Problem: Search the listing below for the line containing "(∀ r, fails". From there through the line containing "(ask .tdispStart) spdmInvalid)", transcribe every line exactly, both ends included.

Provided material:
▽

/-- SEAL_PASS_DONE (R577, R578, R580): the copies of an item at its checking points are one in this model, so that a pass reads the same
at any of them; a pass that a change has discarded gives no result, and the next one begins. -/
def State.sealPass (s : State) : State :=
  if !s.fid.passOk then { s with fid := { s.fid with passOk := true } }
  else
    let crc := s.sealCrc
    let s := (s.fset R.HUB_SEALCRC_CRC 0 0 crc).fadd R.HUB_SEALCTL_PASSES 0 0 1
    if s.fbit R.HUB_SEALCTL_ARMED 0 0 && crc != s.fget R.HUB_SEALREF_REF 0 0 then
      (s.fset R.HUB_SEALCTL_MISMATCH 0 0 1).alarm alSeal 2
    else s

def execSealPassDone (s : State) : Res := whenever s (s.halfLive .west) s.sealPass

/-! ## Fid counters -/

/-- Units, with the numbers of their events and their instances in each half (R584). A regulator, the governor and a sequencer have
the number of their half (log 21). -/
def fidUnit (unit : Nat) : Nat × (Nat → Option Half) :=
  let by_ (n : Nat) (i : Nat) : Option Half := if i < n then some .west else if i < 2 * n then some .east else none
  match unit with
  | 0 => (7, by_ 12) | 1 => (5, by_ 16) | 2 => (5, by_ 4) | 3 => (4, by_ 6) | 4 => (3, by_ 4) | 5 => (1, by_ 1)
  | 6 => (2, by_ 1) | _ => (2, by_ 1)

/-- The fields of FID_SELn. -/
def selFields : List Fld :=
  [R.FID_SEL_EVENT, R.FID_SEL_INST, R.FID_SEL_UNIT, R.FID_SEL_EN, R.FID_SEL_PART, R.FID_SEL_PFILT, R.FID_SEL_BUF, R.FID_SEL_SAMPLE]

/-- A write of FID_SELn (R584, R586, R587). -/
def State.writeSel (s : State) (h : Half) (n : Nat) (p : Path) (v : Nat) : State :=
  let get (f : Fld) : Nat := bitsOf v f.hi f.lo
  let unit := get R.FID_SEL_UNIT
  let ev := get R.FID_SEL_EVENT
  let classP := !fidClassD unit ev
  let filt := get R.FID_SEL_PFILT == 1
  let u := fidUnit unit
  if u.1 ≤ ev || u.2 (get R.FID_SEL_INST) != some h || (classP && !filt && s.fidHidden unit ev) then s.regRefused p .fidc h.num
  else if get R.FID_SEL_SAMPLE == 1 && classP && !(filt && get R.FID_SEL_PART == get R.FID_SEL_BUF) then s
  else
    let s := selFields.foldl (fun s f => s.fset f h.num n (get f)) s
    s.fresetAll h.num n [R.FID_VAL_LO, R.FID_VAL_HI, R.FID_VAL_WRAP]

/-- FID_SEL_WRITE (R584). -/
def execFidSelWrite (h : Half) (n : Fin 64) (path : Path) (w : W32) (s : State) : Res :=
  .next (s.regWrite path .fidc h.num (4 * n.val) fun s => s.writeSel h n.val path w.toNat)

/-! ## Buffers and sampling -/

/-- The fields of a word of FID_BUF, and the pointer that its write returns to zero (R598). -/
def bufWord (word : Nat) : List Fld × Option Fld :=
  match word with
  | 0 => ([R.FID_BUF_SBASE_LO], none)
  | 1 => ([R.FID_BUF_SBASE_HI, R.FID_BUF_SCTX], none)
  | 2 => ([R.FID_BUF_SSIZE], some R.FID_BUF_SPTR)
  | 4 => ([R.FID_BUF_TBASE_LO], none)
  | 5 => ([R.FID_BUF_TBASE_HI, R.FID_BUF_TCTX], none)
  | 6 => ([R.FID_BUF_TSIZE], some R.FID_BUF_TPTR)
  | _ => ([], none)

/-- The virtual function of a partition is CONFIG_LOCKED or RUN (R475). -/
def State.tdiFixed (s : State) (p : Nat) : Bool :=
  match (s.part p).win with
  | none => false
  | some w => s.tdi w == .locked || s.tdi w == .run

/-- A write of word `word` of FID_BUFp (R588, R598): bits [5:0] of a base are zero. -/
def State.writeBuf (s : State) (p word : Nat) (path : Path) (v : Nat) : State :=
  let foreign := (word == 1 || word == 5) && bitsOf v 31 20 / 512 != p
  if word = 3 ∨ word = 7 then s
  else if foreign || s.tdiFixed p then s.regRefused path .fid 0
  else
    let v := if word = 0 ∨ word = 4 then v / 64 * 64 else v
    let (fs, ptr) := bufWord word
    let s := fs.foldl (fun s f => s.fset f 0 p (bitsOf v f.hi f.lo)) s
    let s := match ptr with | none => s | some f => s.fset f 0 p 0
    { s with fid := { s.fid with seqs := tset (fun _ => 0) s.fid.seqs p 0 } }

△
▽

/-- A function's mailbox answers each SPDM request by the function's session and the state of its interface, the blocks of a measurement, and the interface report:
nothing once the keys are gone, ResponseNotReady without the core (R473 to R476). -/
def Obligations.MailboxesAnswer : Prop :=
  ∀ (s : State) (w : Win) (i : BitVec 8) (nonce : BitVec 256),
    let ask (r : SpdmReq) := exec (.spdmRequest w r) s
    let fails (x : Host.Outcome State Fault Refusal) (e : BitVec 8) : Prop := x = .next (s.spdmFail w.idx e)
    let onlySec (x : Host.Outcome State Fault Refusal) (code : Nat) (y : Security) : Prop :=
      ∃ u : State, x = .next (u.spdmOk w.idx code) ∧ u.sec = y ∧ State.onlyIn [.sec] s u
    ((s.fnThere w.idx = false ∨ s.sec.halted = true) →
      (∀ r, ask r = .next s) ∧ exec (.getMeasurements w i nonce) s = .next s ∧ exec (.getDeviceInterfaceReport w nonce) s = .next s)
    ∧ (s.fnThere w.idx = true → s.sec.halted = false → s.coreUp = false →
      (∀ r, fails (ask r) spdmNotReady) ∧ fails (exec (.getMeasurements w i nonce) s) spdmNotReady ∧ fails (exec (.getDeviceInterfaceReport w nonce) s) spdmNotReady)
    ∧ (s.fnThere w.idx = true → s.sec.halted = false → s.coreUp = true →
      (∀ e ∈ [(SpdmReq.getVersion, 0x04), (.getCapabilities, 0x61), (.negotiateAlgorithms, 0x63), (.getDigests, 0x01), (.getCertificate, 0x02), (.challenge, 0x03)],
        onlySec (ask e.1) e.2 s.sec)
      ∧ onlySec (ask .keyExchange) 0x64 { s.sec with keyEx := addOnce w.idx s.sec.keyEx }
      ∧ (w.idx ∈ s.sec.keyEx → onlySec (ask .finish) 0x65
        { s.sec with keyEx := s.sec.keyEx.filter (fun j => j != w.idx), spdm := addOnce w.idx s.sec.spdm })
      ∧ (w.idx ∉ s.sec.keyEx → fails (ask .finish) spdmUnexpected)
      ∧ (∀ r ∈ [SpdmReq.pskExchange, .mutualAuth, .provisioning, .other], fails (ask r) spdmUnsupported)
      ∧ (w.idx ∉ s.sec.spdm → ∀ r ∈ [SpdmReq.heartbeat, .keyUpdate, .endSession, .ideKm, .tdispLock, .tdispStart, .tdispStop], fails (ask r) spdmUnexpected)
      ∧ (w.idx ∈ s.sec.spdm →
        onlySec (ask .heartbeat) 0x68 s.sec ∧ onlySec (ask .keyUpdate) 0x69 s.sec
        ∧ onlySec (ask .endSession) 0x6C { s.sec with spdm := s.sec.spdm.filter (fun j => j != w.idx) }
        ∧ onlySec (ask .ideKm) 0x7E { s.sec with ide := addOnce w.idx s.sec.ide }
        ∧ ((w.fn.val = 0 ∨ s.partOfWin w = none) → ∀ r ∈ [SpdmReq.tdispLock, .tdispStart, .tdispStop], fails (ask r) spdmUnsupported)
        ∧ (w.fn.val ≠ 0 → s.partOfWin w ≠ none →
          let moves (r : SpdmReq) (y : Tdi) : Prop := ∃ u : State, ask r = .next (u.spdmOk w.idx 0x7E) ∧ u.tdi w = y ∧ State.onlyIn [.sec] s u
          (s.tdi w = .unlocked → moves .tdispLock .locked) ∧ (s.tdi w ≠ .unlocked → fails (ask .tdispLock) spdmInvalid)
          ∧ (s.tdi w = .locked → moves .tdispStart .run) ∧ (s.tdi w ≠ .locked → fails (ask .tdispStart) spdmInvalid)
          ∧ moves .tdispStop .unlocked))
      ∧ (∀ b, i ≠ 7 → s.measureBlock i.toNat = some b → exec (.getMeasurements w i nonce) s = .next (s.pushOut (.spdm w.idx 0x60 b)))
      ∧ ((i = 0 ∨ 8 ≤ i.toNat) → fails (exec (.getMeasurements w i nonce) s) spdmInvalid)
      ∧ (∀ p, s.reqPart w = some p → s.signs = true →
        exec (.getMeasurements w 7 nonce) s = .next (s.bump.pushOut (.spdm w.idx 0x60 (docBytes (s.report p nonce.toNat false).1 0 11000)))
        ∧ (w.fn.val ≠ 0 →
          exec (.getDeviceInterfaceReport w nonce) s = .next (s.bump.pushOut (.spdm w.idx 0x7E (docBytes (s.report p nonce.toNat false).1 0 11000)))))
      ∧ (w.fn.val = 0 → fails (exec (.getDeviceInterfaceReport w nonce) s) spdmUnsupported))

△

Response area:
      (∀ r, fails (ask r) spdmNotReady) ∧ fails (exec (.getMeasurements w i nonce) s) spdmNotReady ∧ fails (exec (.getDeviceInterfaceReport w nonce) s) spdmNotReady)
    ∧ (s.fnThere w.idx = true → s.sec.halted = false → s.coreUp = true →
      (∀ e ∈ [(SpdmReq.getVersion, 0x04), (.getCapabilities, 0x61), (.negotiateAlgorithms, 0x63), (.getDigests, 0x01), (.getCertificate, 0x02), (.challenge, 0x03)],
        onlySec (ask e.1) e.2 s.sec)
      ∧ onlySec (ask .keyExchange) 0x64 { s.sec with keyEx := addOnce w.idx s.sec.keyEx }
      ∧ (w.idx ∈ s.sec.keyEx → onlySec (ask .finish) 0x65
        { s.sec with keyEx := s.sec.keyEx.filter (fun j => j != w.idx), spdm := addOnce w.idx s.sec.spdm })
      ∧ (w.idx ∉ s.sec.keyEx → fails (ask .finish) spdmUnexpected)
      ∧ (∀ r ∈ [SpdmReq.pskExchange, .mutualAuth, .provisioning, .other], fails (ask r) spdmUnsupported)
      ∧ (w.idx ∉ s.sec.spdm → ∀ r ∈ [SpdmReq.heartbeat, .keyUpdate, .endSession, .ideKm, .tdispLock, .tdispStart, .tdispStop], fails (ask r) spdmUnexpected)
      ∧ (w.idx ∈ s.sec.spdm →
        onlySec (ask .heartbeat) 0x68 s.sec ∧ onlySec (ask .keyUpdate) 0x69 s.sec
        ∧ onlySec (ask .endSession) 0x6C { s.sec with spdm := s.sec.spdm.filter (fun j => j != w.idx) }
        ∧ onlySec (ask .ideKm) 0x7E { s.sec with ide := addOnce w.idx s.sec.ide }
        ∧ ((w.fn.val = 0 ∨ s.partOfWin w = none) → ∀ r ∈ [SpdmReq.tdispLock, .tdispStart, .tdispStop], fails (ask r) spdmUnsupported)
        ∧ (w.fn.val ≠ 0 → s.partOfWin w ≠ none →
          let moves (r : SpdmReq) (y : Tdi) : Prop := ∃ u : State, ask r = .next (u.spdmOk w.idx 0x7E) ∧ u.tdi w = y ∧ State.onlyIn [.sec] s u
          (s.tdi w = .unlocked → moves .tdispLock .locked) ∧ (s.tdi w ≠ .unlocked → fails (ask .tdispLock) spdmInvalid)
          ∧ (s.tdi w = .locked → moves .tdispStart .run) ∧ (s.tdi w ≠ .locked → fails (ask .tdispStart) spdmInvalid)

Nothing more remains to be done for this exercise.